I am so sorry you are selling off most of your goats, I always look forward to your posts, especially kidding season. But I also understand, sometimes we have to have a change in direction.

I do wish we weren't on opposite sides of the country, and we had more space/land, I'd be buying a couple in a heartbeat!! I agree you will have no trouble selling your beautiful girls.


----------



## toth boer goats (Jul 20, 2008)

Oh wow, that is a shock, so I assume no future buck for us? 
We still may be looking.


----------



## Crossroads Boers (Feb 19, 2011)

I'm keeping my 4 best/favorite does, and will still be breeding the 3 adults this summer. I still have some semen straws to use up before selling the tank. 

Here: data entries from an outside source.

theorem State.readCry_evolves {ps : List Part} {s0 : State} (hl : Part.sub [.crypto, .freeCount] ps = true) (s : State) (off : Nat)
    (h : Evolves ps s0 s) : Evolves ps s0 ((State.readCry s off)).2 := by
  refine h.trans ?_; clear h
  unfold State.readCry
  try dsimp only
  repeat' first
    | (with_reducible first | exact .refl _ | assumption | apply State.rand_evolves | apply State.modCry_evolves | rfl)
    | exact Part.of hl rfl
    | split | intro _

theorem State.modXchg_evolves {ps : List Part} {s0 : State} (hl : Part.sub [.slots] ps = true) (s : State) (i : Nat) (f : Xchg → Xchg)
    (h : Evolves ps s0 s) : Evolves ps s0 (State.modXchg s i f) := by
  refine h.trans ?_; clear h
  unfold State.modXchg
  try dsimp only
  repeat' first
    | (with_reducible first | exact .refl _ | assumption | apply State.modSlot_evolves | rfl)
    | exact Part.of hl rfl
    | split | intro _

theorem State.abandon_evolves {ps : List Part} {s0 : State} (hl : Part.sub [.slots, .timers, .dev, .flow, .mram, .cores, .counts, .lpos, .audit, .out, .pba] ps = true) (s : State) (i k code : Nat) (hw : Bool)
    (h : Evolves ps s0 s) : Evolves ps s0 (State.abandon s i k code hw) := by
  refine h.trans ?_; clear h
  unfold State.abandon
  try dsimp only
  repeat' first
    | (with_reducible first
        | exact .refl _ | assumption | apply State.modSlot_evolves | apply State.post_evolves | apply State.xchgHwEnd_evolves
        | apply State.beginDeact_evolves | apply State.modXchg_evolves | rfl)
    | exact Part.of hl rfl
    | split | intro _

theorem State.endScript_evolves {ps : List Part} {s0 : State} (hl : Part.sub [.slots, .timers, .dev, .flow, .mram, .cores, .telemetry, .counts, .lpos, .audit, .crypto, .out, .pba] ps = true) (s : State) (i k code : Nat)
    (h : Evolves ps s0 s) : Evolves ps s0 (State.endScript s i k code) := by
  refine h.trans ?_; clear h
  unfold State.endScript
  try dsimp only
  repeat' first
    | (with_reducible first
        | exact .refl _ | assumption | apply State.modSlot_evolves | apply State.beginDeact_evolves | apply State.endInDoubt_evolves
        | apply State.responseDone_evolves | apply State.modXchg_evolves | apply State.abandon_evolves | rfl)
    | exact Part.of hl rfl
    | split | intro _

theorem State.writeXchg_evolves {ps : List Part} {s0 : State} (hl : Part.sub [.slots, .timers, .dev, .flow, .mram, .cores, .telemetry, .counts, .lpos, .audit, .crypto, .out, .pba] ps = true) (s : State) (i off : Nat) (w : Word)
    (h : Evolves ps s0 s) : Evolves ps s0 (State.writeXchg s i off w) := by
  refine h.trans ?_; clear h
  unfold State.writeXchg
  try dsimp only
  repeat' first
    | (with_reducible first | exact .refl _ | assumption | apply State.slotErr_evolves | apply State.modXchg_evolves | apply State.endScript_evolves | rfl)
    | exact Part.of hl rfl
    | split | intro _

theorem State.readXchg_evolves {ps : List Part} {s0 : State} (hl : Part.sub [.slots] ps = true) (s : State) (i off : Nat)
    (h : Evolves ps s0 s) : Evolves ps s0 ((State.readXchg s i off)).2 := by
  refine h.trans ?_; clear h
  unfold State.readXchg
  try dsimp only
  repeat' first
    | (with_reducible first | exact .refl _ | assumption | apply State.modXchg_evolves | rfl)
    | exact Part.of hl rfl
    | split | intro _

theorem State.loadSlotCfg_evolves {ps : List Part} {s0 : State} (hl : Part.sub [.slots] ps = true) (s : State) (i : Nat) (w : Word)
    (h : Evolves ps s0 s) : Evolves ps s0 (State.loadSlotCfg s i w) := by
  refine h.trans ?_; clear h
  unfold State.loadSlotCfg
  try dsimp only
  repeat' first
    | (with_reducible first | exact .refl _ | assumption | apply State.modSlot_evolves | rfl)
    | exact Part.of hl rfl
    | split | intro _

theorem State.slotField_evolves {ps : List Part} {s0 : State} (hl : Part.sub [.slots] ps = true) (s : State) (i : Nat) (ok locked state : Bool) (f : State → State) (h : Evolves ps s0 s)
    (hf : ∀ u, Evolves ps u (f u)) : Evolves ps s0 (s.slotField i ok locked state f) := by
  unfold State.slotField
  have he := fun c => State.slotErr_evolves (Part.of hl rfl) s i c h
  split
  · exact he _
  · split
    · exact he _
    · split
      · exact he _
      · exact State.slotErr_evolves (Part.of hl rfl) _ _ _ (h.trans (hf _))

theorem State.expert_evolves {ps : List Part} {s0 : State} (hl : Part.sub [.dev, .counts] ps = true) (s : State) (ag : Agent) (changed : Bool) (f : State → State) (h : Evolves ps s0 s)
    (hf : ∀ u, Evolves ps u (f u)) : Evolves ps s0 (s.expert ag changed f) := by
  unfold State.expert
  split
  · exact State.granted_evolves (Part.of hl rfl) _ _ _ _ h hf
  · exact h.trans (hf _)

theorem State.writeSlot_evolves {ps : List Part} {s0 : State} (hl : Part.sub [.slots, .timers, .dev, .flow, .mram, .cores, .telemetry, .counts, .lpos, .audit, .crypto, .loops, .out, .pba] ps = true) (s : State) (ag : Agent) (i off : Nat) (w : Word)
    (h : Evolves ps s0 s) : Evolves ps s0 (State.writeSlot s ag i off w) := by
  refine h.trans ?_; clear h
  unfold State.writeSlot
  try dsimp only
  repeat' first
    | (with_reducible first
        | exact .refl _ | assumption | apply State.modSlot_evolves | apply State.pend_evolves | apply State.granted_evolves
        | apply State.slotErr_evolves | apply State.writeRaw_evolves | apply State.writeSlotCtrl_evolves | apply State.writeActAtHi_evolves
        | apply State.writeDeactAtHi_evolves | apply State.loadSlotCfg_evolves | apply State.slotField_evolves | apply State.expert_evolves
        | rfl)
    | exact Part.of hl rfl
    | split | intro _

theorem State.readTidePair_evolves {ps : List Part} {s0 : State} (hl : Part.sub [.latches] ps = true) (s : State) (ag : Agent) (key : Nat) (v : Tide) (hi : Bool)
    (h : Evolves ps s0 s) : Evolves ps s0 ((State.readTidePair s ag key v hi)).2 := by
  refine h.trans ?_; clear h
  unfold State.readTidePair
  try dsimp only
  repeat' first
    | (with_reducible first | exact .refl _ | assumption | apply State.setLatch_evolves | rfl)
    | exact Part.of hl rfl
    | split

theorem State.readSlot_evolves {ps : List Part} {s0 : State} (hl : Part.sub [.slots, .latches] ps = true) (s : State) (ag : Agent) (i off : Nat)
    (h : Evolves ps s0 s) : Evolves ps s0 ((State.readSlot s ag i off)).2 := by
  refine h.trans ?_; clear h
  unfold State.readSlot
  try dsimp only
  repeat' first
    | (with_reducible first | exact .refl _ | assumption | apply State.readRaw_evolves | apply State.readTidePair_evolves | rfl)
    | exact Part.of hl rfl
    | split

theorem State.writeDev_evolves {ps : List Part} {s0 : State} (hl : Part.sub [.slots, .polders, .timers, .dev, .flow, .mram, .cores, .counts, .lpos, .audit, .ring, .loops, .out, .pba, .freeCount] ps = true) (s : State) (ag : Agent) (off : Nat) (w : Word)
    (h : Evolves ps s0 s) : Evolves ps s0 (State.writeDev s ag off w) := by
  refine h.trans ?_; clear h
  unfold State.writeDev
  try dsimp only
  repeat' first
    | (with_reducible first
        | exact .refl _ | assumption | apply State.modPolder_evolves | apply State.modDev_evolves | apply State.granted_evolves
        | apply State.forEach_evolves | apply State.devErr_evolves | apply State.writeEvrCfg_evolves | apply State.writeEvrHead_evolves
        | apply State.writeIrqMask_evolves | apply State.writeLoopCtrl_evolves | apply foldl_evolves | rfl)
    | exact Part.of hl rfl
    | split | intro _

theorem State.readDev_evolves {ps : List Part} {s0 : State} (hl : Part.sub [.dev, .latches] ps = true) (s : State) (ag : Agent) (off : Nat)
    (h : Evolves ps s0 s) : Evolves ps s0 ((State.readDev s ag off)).2 := by
  refine h.trans ?_; clear h
  unfold State.readDev
  try dsimp only
  repeat' first
    | (with_reducible first | exact .refl _ | assumption | apply State.readSpill_evolves | apply State.readTidePair_evolves | rfl)
    | exact Part.of hl rfl
    | split

theorem State.writeQp_evolves {ps : List Part} {s0 : State} (hl : Part.sub [.slots, .timers, .dev, .flow, .mram, .cores, .counts, .lpos, .audit, .out, .pba] ps = true) (s : State) (q off : Nat) (w : Word)
    (h : Evolves ps s0 s) : Evolves ps s0 (State.writeQp s q off w) := by
  refine h.trans ?_; clear h
  unfold State.writeQp
  try dsimp only
  repeat' first
    | (with_reducible first
        | exact .refl _ | assumption | apply State.modQp_evolves | apply State.qpErr_evolves | apply State.writeQpCtrl_evolves
        | apply State.dbErr_evolves | rfl)
    | exact Part.of hl rfl
    | split | intro _

theorem State.readQp_evolves {ps : List Part} {s0 : State} (hl : Part.sub [.latches] ps = true) (s : State) (ag : Agent) (q off : Nat)
    (h : Evolves ps s0 s) : Evolves ps s0 ((State.readQp s ag q off)).2 := by
  refine h.trans ?_; clear h
  unfold State.readQp
  try dsimp only
  repeat' first
    | (with_reducible first | exact .refl _ | assumption | apply State.readTidePair_evolves | rfl)
    | exact Part.of hl rfl
    | split

theorem State.writeReg_evolves {ps : List Part} {s0 : State} (hl : Part.sub [.now, .slots, .polders, .timers, .tide, .dev, .flow, .mram, .cores, .telemetry, .counts, .ports, .lpos, .mail, .audit, .crypto, .ring, .tray, .loops, .out, .msix, .pba, .freeCount] ps = true) (s : State) (ag : Agent) (r : Reg) (w : Word)
    (h : Evolves ps s0 s) : Evolves ps s0 (State.writeReg s ag r w) := by
  refine h.trans ?_; clear h
  unfold State.writeReg
  try dsimp only
  repeat' first
    | (with_reducible first
        | exact .refl _ | assumption | apply State.setMsixWord_evolves | apply State.writeTimer_evolves | apply State.writeTide_evolves
        | apply State.sqDoorbell_evolves | apply State.cqDoorbell_evolves | apply State.writeSet_evolves | apply State.writeTemper_evolves
        | apply State.writePolder_evolves | apply State.writePort_evolves | apply State.writeRing_evolves
        | apply State.writeRingQueue_evolves | apply State.writeTray_evolves | apply State.writeLoopCtrl_evolves
        | apply State.writeMb_evolves | apply State.writeSlot_evolves | apply State.writeDev_evolves | apply State.writeQp_evolves | rfl)
    | exact Part.of hl rfl
    | split

theorem State.readReg_evolves {ps : List Part} {s0 : State} (hl : Part.sub [.slots, .polders, .timers, .dev, .flow, .mram, .cores, .counts, .lpos, .audit, .loops, .latches, .out, .pba] ps = true) (s : State) (ag : Agent) (r : Reg)
    (h : Evolves ps s0 s) : Evolves ps s0 ((State.readReg s ag r)).2 := by
  refine h.trans ?_; clear h
  unfold State.readReg
  try dsimp only
  repeat' first
    | (with_reducible first
        | exact .refl _ | assumption | apply State.readTimer_evolves | apply State.readTide_evolves | apply State.readPolder_evolves
        | apply State.keepLoop_evolves | apply State.readSlot_evolves | apply State.readDev_evolves | apply State.readQp_evolves | rfl)
    | exact Part.of hl rfl
    | split

theorem State.busWrite_evolves {ps : List Part} {s0 : State} (hl : Part.sub [.now, .slots, .polders, .timers, .tide, .dev, .flow, .mram, .cores, .telemetry, .counts, .ports, .lpos, .mail, .audit, .crypto, .ring, .tray, .loops, .out, .msix, .pba, .freeCount] ps = true) (s : State) (ag : Agent) (a : Nat) (w : Word)
    (h : Evolves ps s0 s) : Evolves ps s0 (State.busWrite s ag a w) := by
  refine h.trans ?_; clear h
  unfold State.busWrite
  try dsimp only
  repeat' first
    | (with_reducible first | exact .refl _ | assumption | apply State.writeReg_evolves | rfl)
    | exact Part.of hl rfl
    | split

Thanks Candice.  I'll still check in on TGS now and then.  Especially around kidding season.


----------



## toth boer goats (Jul 20, 2008)

Oh good


----------



## lameacres (Jun 15, 2013)

Any bucklings for sale?? And would you ship to AZ?


----------



## Crossroads Boers (Feb 19, 2011)

Sort of.... I have a handful of people all interested in our black dappled buckling, but all are having trouble finding transport. He's available to whoever can find transport first.


----------



## lameacres (Jun 15, 2013)

What are you selling him for?


----------



## Crossroads Boers (Feb 19, 2011)

$1,500


----------



## CountyLineAcres (Jan 22, 2014)

That's a great price for him! He should sell in a heartbeat.


----------



## Crossroads Boers (Feb 19, 2011)

The dappled buck has been sold. We still have two does available as well as a brand new doeling who will be available at weaning.


----------



## Crossroads Boers (Feb 19, 2011)

Crossroads Belle Of The Ball (Fullblood) is now weaned and ready to go. Finally got new pictures of her today.  She has been shown and has done well. She is the only paint doe we have available right now and may be the last for some time. $1,200

We can get her to Nebraska first week of June...


----------



## christinajh (Jan 24, 2013)

What route are they taking to Nebraska? haha:shock:


----------



## Crossroads Boers (Feb 19, 2011)

We'll be taking I-80 to I-84. Staying the night in Salt Lake City...


----------



## christinajh (Jan 24, 2013)

You are pure evil. :twisted:


----------



## Crossroads Boers (Feb 19, 2011)

Haha. Sorry.


----------



## crosscandyboers (Jun 1, 2014)

Are you taking Roxi to nationals?


----------



## Crossroads Boers (Feb 19, 2011)

Yep.  Pretty excited!


----------



## crosscandyboers (Jun 1, 2014)

Yay! That's so exciting!


----------



## Crossroads Boers (Feb 19, 2011)

It'll be so fun and a great experience. I'm already nervous...


----------



## crosscandyboers (Jun 1, 2014)

Haha yeah I would be also! She will do great  Do you know if they are streaming nationals again this year?


----------



## Crossroads Boers (Feb 19, 2011)

I do believe so. On DV Auction...??


----------



## crosscandyboers (Jun 1, 2014)

Yeah I think that's where it was last year. Does she bump up to the next class at nationals?


----------



## RPC (Nov 6, 2009)

So which goats are you keeping?


----------



## Crossroads Boers (Feb 19, 2011)

She'll still be in 3-6 month... but in an older age range split class. I think there were 3 (3-6) split classes last year.


----------



## Crossroads Boers (Feb 19, 2011)

I'm keeping 4 does. Roxi, Dandi, Liberty and Poppy.


----------



## RPC (Nov 6, 2009)

Oh good your keeping dandy I have always liked her.


----------



## Crossroads Boers (Feb 19, 2011)

Yeah she's definitely staying.  She's due here in 10 days... we're looking forward to seeing her kids.


----------



## amanda2017 (Feb 16, 2015)

How well did she place in show?


----------



## HoosierShadow (Apr 20, 2010)

I absolute love Roxi, she is gorgeous! So glad you are keeping Dandi, Liberty, and Poppy


----------



## Crossroads Boers (Feb 19, 2011)

amanda2017 said:


> How well did she place in show?


 Dandi? Or Roxi? Dandi does well at most shows. She's got 116 show points. All 4 of the does I'm keeping have show points.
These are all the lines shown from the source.